Splitt called the renovation of the Porter Avenue campus, which opened in 1946 as a community hospital, a redevelopment.
Oncology services will remain there for the next year. NRHS is opening an urgent care center on the Porter campus. A renovated community events training center is nearing completion, Splitt said. There is also a new Behavioral Health Center on that campus with 48 adult psychiatric beds.
Splitt said they will eventually demolish the former hospital on Porter to make way for future developments at the Porter Health Village.
“We’re transforming it from an acute care inpatient setting to an outpatient focus on health and wellness, so you don’t have to come to the hospital initially,” Splitt said. “We have primary care on that campus, and specialty care is also available, as well as urgent care and room for future development as we move forward.”

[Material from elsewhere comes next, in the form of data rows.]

/-- O51. TX_STATUS and RX_STATUS answer the scheduler's registers at their places and change nothing. Not halted:
TX_STATUS answers three words and RX_STATUS six, with every field of R95 at its place (0xFF for NONE, 64-bit
counters low word first), and no other state changes. (R95, R277, R291) -/
def Obligations.StatusReadsShowTheSchedulers : Prop :=
  (∀ s : State, s.halted = false →
    ∃ w : Word, exec .txStatus s =
        .next { s with rsp := [0x00030000, w, s.txs.cycles.setWidth 32, (s.txs.cycles >>> 32).setWidth 32] } ∧
      w.extractLsb' 0 3 = s.txs.state.code.setWidth 3 ∧ w.extractLsb' 3 3 = s.txs.phase.code.setWidth 3 ∧
      w.getLsbD 6 = s.txs.stopReq ∧ w.getLsbD 7 = s.txs.forced ∧
      w.extractLsb' 8 8 = (match s.txs.inflight with | some j => BitVec.ofNat 8 j | none => 0xFF) ∧
      w.extractLsb' 16 8 = BitVec.ofNat 8 s.txs.fillIdx ∧
      w.extractLsb' 24 8 = (match s.txs.enc with | some e => encNumber e | none => 0xFF)) ∧
  (∀ s : State, s.halted = false →
    ∃ w : Word, exec .rxStatus s =
        .next { s with rsp := [0x00060000, w,
                               (0 : BitVec 16) ++ BitVec.ofNat 8 s.rxs.pending ++ BitVec.ofNat 8 s.rxs.rdIdx,
                               s.rxs.captured.setWidth 32, (s.rxs.captured >>> 32).setWidth 32,
                               s.rxs.timeouts.setWidth 32, (s.rxs.timeouts >>> 32).setWidth 32] } ∧
      w.extractLsb' 0 3 = s.rxs.state.code.setWidth 3 ∧ w.extractLsb' 3 3 = s.rxs.phase.code.setWidth 3 ∧
      w.getLsbD 6 = s.rxs.stopReq ∧ w.getLsbD 7 = s.rxs.forced ∧
      w.extractLsb' 8 8 = (match s.rxs.armedBuf with | some j => BitVec.ofNat 8 j | none => 0xFF) ∧
      w.extractLsb' 16 8 = BitVec.ofNat 8 s.rxs.wrIdx ∧
      w.extractLsb' 24 8 = (match s.rxs.dec with | some d => decNumber d | none => 0xFF))

/-- O52. SYS_STATUS answers the latch, the fatal code and version 1.0, halted or not, and changes nothing. The word
0x3FFF0000 is SYS_STATUS. In every state, halted or not, it answers OK and one word: bit 0 halted, bits 15..8
fatal_code, bits 23..16 the major version 1, bits 31..24 the minor version 0, every other bit 0; no other state
changes. After reset the word is 0x00010000; with F_CHUNK_LEN raised it is 0x00010201. (R308) -/
def Obligations.SysStatusShowsTheLatch : Prop :=
  decode [0x3FFF0000] = .instr .sysStatus [] ∧
  (∀ s : State,
    ∃ w : Word, exec .sysStatus s = .next { s with rsp := [0x00010000, w] } ∧ w.getLsbD 0 = s.halted ∧
      w.extractLsb' 1 7 = 0 ∧ w.extractLsb' 8 8 = s.fatalCode ∧ w.extractLsb' 16 8 = 1 ∧ w.extractLsb' 24 8 = 0) ∧
  exec .sysStatus State.reset = .next { State.reset with rsp := [0x00010000, 0x00010000] } ∧
  ∀ s : State, s.halted = false →
    exec .sysStatus (s.raiseFatal .chunkLen) = .next { s.raiseFatal .chunkLen with rsp := [0x00010000, 0x00010201] }

/-- O53. An event word joins its direction's queue and ends TRANSPORT's hold of the buffer; a request word is taken.
EV_TX_SENT and EV_RX_CAPTURED append their word to the TX or RX event queue, halted or not, and TRANSPORT may no
longer touch the buffer named, whether or not it has taken the request (R354 (1)). REQ_TX_SEND and REQ_RX_CAPTURE
tell TRANSPORT the buffer and count to work on, REQ_RX_ABORT that the buffer is taken back: what TRANSPORT may touch
and what it has been told are the model's own fields (log entry 6), no registers of PLCPHY. Nothing else changes.
That a halted PLCPHY still queues events is log entry 8 (DEDUCED); that a word naming a buffer TRANSPORT does not
own is queued too, to be discarded when its scheduler pops it, is log entry 5 (DEDUCED from R312, where R102 says it
is ignored). (R102, R312, R354) -/
def Obligations.EventPortWordsMoveBuffersOnly : Prop :=
  (∀ (buf : Byte) (count : BitVec 16) (s : State),
    exec (.evTxSent buf count) s =
      .next { s with txQueue := s.txQueue ++ [(0x80 : BitVec 8) ++ buf ++ count],
                     txHas := if s.txHas = some buf then none else s.txHas,
                     txGrant := if s.txGrant.map (·.buf) = some buf then none else s.txGrant } ∧
    exec (.evRxCaptured buf count) s =
      .next { s with rxQueue := s.rxQueue ++ [(0x81 : BitVec 8) ++ buf ++ count],
                     rxHas := if s.rxHas = some buf then none else s.rxHas,
                     rxGrant := if s.rxGrant.map (·.buf) = some buf then none else s.rxGrant } ∧
    exec (.reqTxSend buf count) s = .next { s with txGrant := some ⟨buf, count⟩ } ∧
    exec (.reqRxCapture buf count) s = .next { s with rxGrant := some ⟨buf, count⟩ } ∧
    exec (.reqRxAbort buf count) s =
      .next { s with rxGrant := if s.rxGrant.map (·.buf) = some buf then none else s.rxGrant })

/-- O54. RXS: ARMED and RUNNING.CHECK go to STOPPING where stop_req is 1; CHECK otherwise chooses the next phase. The
ARMED step goes to STOPPING where stop_req = 1, else to RUNNING in phase CHECK. The CHECK step goes to STOPPING
where stop_req = 1; else to TRIGGER where nothing is armed, to DISPATCH where a buffer is pending, to WAIT
otherwise. Nothing else changes. (The stop flag is polled there once per iteration, and no other RUNNING phase looks
at it: a timeout leads back to CHECK.) (R282, R283) -/
def Obligations.RxCheckPollsTheStopFlag : Prop :=
  (∀ s : State, s.halted = false → s.rxs.state = .armed →
    rxsStep s = .next (if s.rxs.stopReq then { s with rxs := { s.rxs with state := .stopping } }
                       else { s with rxs := { s.rxs with state := .running, phase := .check } })) ∧
  (∀ s : State, s.halted = false → s.rxs.state = .running → s.rxs.phase = .check →
    rxsStep s = .next { s with rxs :=
      if s.rxs.stopReq then { s.rxs with state := .stopping }
      else if s.rxs.armedBuf = none then { s.rxs with phase := .trigger }
      else if s.rxs.pending > 0 then { s.rxs with phase := .dispatch }
      else { s.rxs with phase := .wait } }) ∧
  (∀ s : State, captureTimeoutEnabled s = true → (captureTimeoutStep s).rxs.phase = .check ∧
    (captureTimeoutStep s).rxs.state = .running) ∧
  (∀ s t : State, s.halted = false → s.rxs.state = .running → s.rxs.phase ≠ .check → rxsStep s = .next t →
    t.rxs.state = .running)

/-- O55. TXS HAND gives buffer fill_idx to TRANSPORT, emits REQ_TX_SEND for it, counts the cycle and advances the
pacing. In RUNNING.HAND with a bound encoder: the request word 0x90, fill_idx, n is emitted; the owner of that
buffer alone becomes TRANSPORT, which may touch it from here on (R354 (1)), and no sample changes; inflight is the
buffer, fill_idx the next of the pool, cycles one more, phase CHECK; with a rate r that is not 0 and sums that 64
bits hold, due_ns advances by (due_rem + n * 10^9) div r and due_rem is the remainder; with rate 0 both stay.
Nothing else changes. (R63, R273) -/
def Obligations.TxHandsABufferOver : Prop :=
  ∀ (e : EncUnit) (s : State), s.halted = false → s.txs.state = .running → s.txs.phase = .hand → s.txs.enc = some e →
    s.txs.fillIdx < s.txPool.length →
    ∃ t, txsStep s = .next t ∧
      t.evOut = s.evOut ++ [(0x90 : BitVec 8) ++ BitVec.ofNat 8 s.txs.fillIdx ++ s.txs.n] ∧
      t.txPool.map (·.samples) = s.txPool.map (·.samples) ∧
      (∀ j, j < s.txPool.length → (t.txPool[j]?).map (·.owner) =
        if j = s.txs.fillIdx then some .transport else (s.txPool[j]?).map (·.owner)) ∧
      (∀ v, t.regs v = s.regs v) ∧ t.system = { s.system with txs := t.txs, txPool := t.txPool } ∧
      t.ports = { s.ports with evOut := t.evOut, txHas := some (BitVec.ofNat 8 s.txs.fillIdx) } ∧ t.rsp = s.rsp ∧
      let rate := (s.plug (.enc e)).num 0
      let total := s.txs.dueRem.toNat + s.txs.n.toNat * 1000000000
      { t.txs with dueNs := s.txs.dueNs, dueRem := s.txs.dueRem } =
        { s.txs with inflight := some s.txs.fillIdx, fillIdx := (s.txs.fillIdx + 1) % 2, cycles := s.txs.cycles + 1,
                     phase := .check } ∧
      (rate = 0 → t.txs.dueNs = s.txs.dueNs ∧ t.txs.dueRem = s.txs.dueRem) ∧
      (rate ≠ 0 → s.txs.dueNs.toNat + total / rate < 2 ^ 64 → rate < 2 ^ 32 →
        t.txs.dueNs.toNat = s.txs.dueNs.toNat + total / rate ∧ t.txs.dueRem.toNat = total % rate)

/-- O56. TXS fills the buffer fill_idx with the encoder's next n samples, in order, and marks it filled. In PRELOADING
without a stop request, or in RUNNING.FILL, where buffer fill_idx is not filled and is the scheduler's: the buffer's
samples 0 to n-1 become the bound encoder's next n samples, filled is set, every other buffer, every other unit and
every other register is unchanged; PRELOADING moves on to the next buffer, FILL to PACE. (R211, R268, R269) -/
def Obligations.TxFillsABuffer : Prop :=
  ∀ (e : EncUnit) (s : State) (b : PoolBuf), s.halted = false → s.txs.enc = some e →
    s.txPool[s.txs.fillIdx]? = some b → b.owner = .sched → s.txFilled.getD s.txs.fillIdx false = false →
    s.txs.fillIdx < s.txFilled.length →
    ((s.txs.state = .preloading ∧ s.txs.stopReq = false) ∨ (s.txs.state = .running ∧ s.txs.phase = .fill)) →
    ∃ t b', txsStep s = .next t ∧ t.txPool = s.txPool.set s.txs.fillIdx b' ∧ b'.owner = .sched ∧
      (∀ i, i < s.txs.n.toNat → Memory.read b'.samples i = (encSamples e s.txs.n.toNat s).1[i]?) ∧
      (∀ i, s.txs.n.toNat ≤ i → Memory.read b'.samples i = Memory.read b.samples i) ∧
      t.txFilled = s.txFilled.set s.txs.fillIdx true ∧
      t.txs = (if s.txs.state = .preloading then { s.txs with fillIdx := (s.txs.fillIdx + 1) % 2 }
               else { s.txs with phase := .pace }) ∧
      (∀ v, t.regs v = (encSamples e s.txs.n.toNat s).2.regs v) ∧
      OnlyUnit (.enc e) { s with txs := t.txs, txPool := t.txPool, txFilled := t.txFilled } t ∧ t.rsp = s.rsp

/-- O57. TXS: the loop's plain steps, and WAIT and STOPPING consume the next event: the buffer in flight comes back, a
wrong count is fatal. PRELOADING with every buffer filled goes to ARMED, ARMED without a stop request to
RUNNING.CHECK; CHECK goes to STOPPING where stop_req = 1 and to FILL otherwise; FILL of a filled buffer goes to
PACE, PACE to WAIT, WAIT with nothing in flight to HAND. In WAIT and in STOPPING with buffer j in flight and an
event at the head of the queue: an event for j with count n gives the buffer back to TXS and nothing is in flight
(in WAIT it is then not filled; STOPPING leaves that bit); an event for j with another count halts PLCPHY with
F_COUNT; any other event is dropped; the event leaves the queue. With no event queued there is no step. In each case
nothing else changes. (R268, R269, R270, R271, R272, R274, R306) -/
def Obligations.TxConsumesASentBuffer : Prop :=
  (∀ (s : State) (j : Nat) (w : Word) (rest : List Word), s.halted = false → s.txs.state = .running →
    s.txs.phase = .wait → s.txs.inflight = some j → s.txQueue = w :: rest →
    (w.unit.toNat = j → w.arg = s.txs.n →
      txsStep s = .next { s with txQueue := rest, txs := { s.txs with inflight := none },
                                 txPool := setOwner s.txPool j .sched, txFilled := s.txFilled.set j false }) ∧
    (w.unit.toNat = j → w.arg ≠ s.txs.n →
      txsStep s = .next { s with txQueue := rest, halted := true, fatalCode := 3 }) ∧
    (w.unit.toNat ≠ j → txsStep s = .next { s with txQueue := rest })) ∧
  (∀ (s : State) (j : Nat) (w : Word) (rest : List Word), s.halted = false → s.txs.state = .stopping →
    s.txs.inflight = some j → s.txQueue = w :: rest →
    (w.unit.toNat = j → w.arg = s.txs.n →
      txsStep s = .next { s with txQueue := rest, txs := { s.txs with inflight := none },
                                 txPool := setOwner s.txPool j .sched }) ∧
    (w.unit.toNat = j → w.arg ≠ s.txs.n →
      txsStep s = .next { s with txQueue := rest, halted := true, fatalCode := 3 }) ∧
    (w.unit.toNat ≠ j → txsStep s = .next { s with txQueue := rest })) ∧
  (∀ s : State, s.halted = false →
    (s.txs.state = .preloading → s.txs.stopReq = false → s.txFilled.getD s.txs.fillIdx false = true →
      txsStep s = .next { s with txs := { s.txs with state := .armed } }) ∧
    (s.txs.state = .armed → s.txs.stopReq = false →
      txsStep s = .next { s with txs := { s.txs with state := .running, phase := .check } }) ∧
    (s.txs.state = .running →
      (s.txs.phase = .check → txsStep s = .next { s with txs :=
        if s.txs.stopReq then { s.txs with state := .stopping } else { s.txs with phase := .fill } }) ∧
      (s.txs.phase = .fill → s.txFilled.getD s.txs.fillIdx false = true →
        txsStep s = .next { s with txs := { s.txs with phase := .pace } }) ∧
      (s.txs.phase = .pace → txsStep s = .next { s with txs := { s.txs with phase := .wait } }) ∧
      (s.txs.phase = .wait → s.txs.inflight = none →
        txsStep s = .next { s with txs := { s.txs with phase := .hand } })) ∧
    ((s.txs.state = .stopping ∨ s.txs.state = .running ∧ s.txs.phase = .wait) → s.txs.inflight ≠ none → s.txQueue = [] →
      txsStep s = .next s))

Splitt stressed that the move was “transformative” for both patients and employees, whom he colloquially calls “healers.”
“It’s a place where they can really thrive, so they’re going to use powerful tools like ZeroG to do the work that they do, to help with the healing process for our patients,” Splitt said. “It’s the caring hearts and capable hands of each of them that really (makes this work). The other side of that is the excitement and optimism that we all have to open this facility in less than two weeks, because it’s really a new era of health care, not just for Norman, but for the entire region.”